What You’ll See on an Ultrasound
If you have an ultrasound at 10 weeks, it’s typically done transvaginally for the clearest image. On screen, you’ll see a small figure with a large, round head and a visible body. The heartbeat is the most obvious sign of life, often appearing as a rapid flicker. Depending on the quality of the scan, the sonographer may be able to point out the head, spine, limbs, and the early structures of internal organs.
Don’t be surprised if the image is hard to interpret on your own. At this size, the baby is still tiny, and the details are subtle. Many parents describe the 10-week ultrasound as showing a “gummy bear” shape, with a clearly defined head and body but features that are still too small to distinguish without the sonographer’s guidance. Arm and leg buds are usually visible, and you may see small movements, though the baby is still too light for you to feel anything internally.
How 10 Weeks Compares to Nearby Weeks
The difference between week 8 and week 10 is dramatic. At eight weeks, the embryonic tail was just disappearing, the fingers were still webbed, and the face was barely formed. By 10 weeks, the body has straightened, the limbs have joints, individual digits are separating, and the facial features are recognizable.
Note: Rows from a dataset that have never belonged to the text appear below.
/-- The new value of an atomic (R125, R127) from the width in bits, the old value, B and C. -/
def Sys2Proof.Claims.atomics : List ((Hdr → AtomOps → Instr) × Bool × (Nat → Nat → Nat → Nat → Nat)) :=
  [(.aadd, false, fun _ a b _ => a + b), (.aand, false, fun _ a b _ => a &&& b), (.aor, false, fun _ a b _ => a ||| b),
   (.axor, false, fun _ a b _ => a ^^^ b), (.amin, true, fun n a b _ => if signed n a ≤ signed n b then a else b),
   (.amax, true, fun n a b _ => if signed n a ≤ signed n b then b else a), (.aminn, false, fun _ a b _ => if a ≤ b then a else b),
   (.amaxn, false, fun _ a b _ => if a ≤ b then b else a), (.aswap, false, fun _ _ b _ => b),
   (.acas, false, fun _ a b c => if a = b then c else a), (.afadd, false, fun _ a b _ => sum32 a b)]
/-- The state before an atomic's read: the core's line written back, its copy dropped; with .acq the sector's releases seen; the
core's earlier stores to the home performed, and the sector fetched. -/
def Sys2Proof.Claims.beforeRead (s : State) (k : Nat) (ctx : BitVec 12) (acq : Bool) (x : Xlat) : State :=
  let s1 := beforeAtomic s k (x.pa / 64)
  reachHome (if acq then drainRecords s1 k (x.pa / 64) else s1) k ctx x
/-- The state after an atomic's release, its write of `v`, and its acquire. -/
def Sys2Proof.Claims.afterWrite (s : State) (k : Nat) (ctx : BitVec 12) (acq rel : Bool) (scope : BitVec 3) (x : Xlat) (z v : Nat) : State :=
  let s1 := if rel then releaseAt s k ctx scope (x.pa / 64) else s
  let s2 := notePeer (mergeHome s1 k ctx x z v) k x
  if acq then acquireLocal s2 k scope else s2
/-- R125-R127, R115, R105, R106, R112: an atomic reads the old value at the home, writes the new one there, orders what its flags
say (on a UN page nothing), and gives D the old value, sign-extended for AMIN and AMAX. -/
def Sys2Proof.Claims.Atomics : Prop :=
  ∀ p ∈ atomics, ∀ h (o : AtomOps) s t va x z acq rel s1 old, Runs h s t → s.host.on1.getLsbD 10 = true → z = (if o.w64 then 8 else 4) →
    reaches s t (getC t o.a) o.off [0] (permR ||| permW) z .atomic true va x →
    acq = (o.order.getLsbD 0 && !x.un) → rel = (o.order.getLsbD 1 && !x.un) →
    orderWaits s (whoOf s.cur.core t) (x.pa / 64) acq rel o.scope = false →
    s1 = beforeRead s s.cur.core t.id.ctx acq x → (atHome s1 x).poison = false → old = secBytes (atHome s1 x).data (x.pa % 64) z →
    exec (p.1 h o) s = .next (doneAt h (afterWrite s1 s.cur.core t.id.ctx acq rel o.scope x z
        (p.2.2 (8 * z) old ((readCI t o.b).toNat % 256 ^ z) ((readCI t o.c).toNat % 256 ^ z) % 256 ^ z))
      (setData t o.d (if p.2.1 then BitVec.ofInt 64 (signed (8 * z) old) else BitVec.ofNat 64 old)))
/-- R128-R131: RADD adds to the core's slot of a reduction word at its home; RCLR clears the 4,096 bytes of one; a 4-byte load at a
word's base gives the sum of its slots. -/
def Sys2Proof.Claims.ReductionWords : Prop :=
  (∀ h (o : RedOps) s t x s1, Runs h s t → s.host.on1.getLsbD 11 = true → s.cur.core < 1024 →
    aRedWord (whoOf s.cur.core t) o t (4 * s.cur.core) 4 s = .ok (x, s1) →
    exec (.radd h o) s = .next (doneAt h (mergeHome s1 s.cur.core t.id.ctx { x with pa := x.pa + 4 * s.cur.core } 4
      (sum32 (slotValue s1.mem x.pa s.cur.core) ((readCI t o.b).toNat % 2 ^ 32))) t)) ∧
  (∀ h (o : RedOps) s t x s1, Runs h s t → s.host.on1.getLsbD 11 = true → aRedWord (whoOf s.cur.core t) o t 0 4096 s = .ok (x, s1) →
    exec (.rclr h o) s = .next (doneAt h ((List.range 64).foldl (fun s i =>
      performAt (chargeWrite s t.id.ctx (x.pa / 64 + i)) (some s.cur.core) t.id.ctx (x.pa / 64 + i) 0 (BitVec.allOnes 64) 0 3 true)
      (orderHome s1 s.cur.core x)) t)) ∧
  (∀ h (o : MemOps) s t va x s1 u, Runs h s t → va = memAddr (getC t o.a) o.off → o.size = 2 → o.sx = false → va.toNat % 4096 = 0 →
    s.host.on1.getLsbD 11 = true →
    checkCap (getC t o.a) [0] permR va 4096 = .ok () → translate s s.cur.core t.id.ctx va.toNat .load = .hit x s → x.rd = true →
    accessHeld s (whoOf s.cur.core t) x true = false → s1 = wordFill (whoOf s.cur.core t) x.pa s → wordPoison s1.mem x.pa = false →
    writeOpd t o.d (widen 4 false (wordSum s1.mem x.pa 1024)) = .ok u → exec (.ld h o) s = .next (doneAt h s1 u))
/-- R125-R130, R115, R105, R106: the atomics, and the reduction words. -/
def Obligations.AtomicsAndReductions : Prop := Claims.Atomics ∧ Claims.ReductionWords
/-! ## Stock counters, phasers, event queues, messages -/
Over the next two weeks, the baby will nearly double in length, and the head-to-body ratio will begin to even out as the torso catches up in growth. The rapid heartbeat will start to slow, and the intestines will begin their migration back into the abdominal cavity.
Week 10 sits right at the boundary between the embryonic and fetal periods. Everything that makes a human body has been laid down in rough form. From here, the job shifts from building new structures to growing and refining the ones already in place.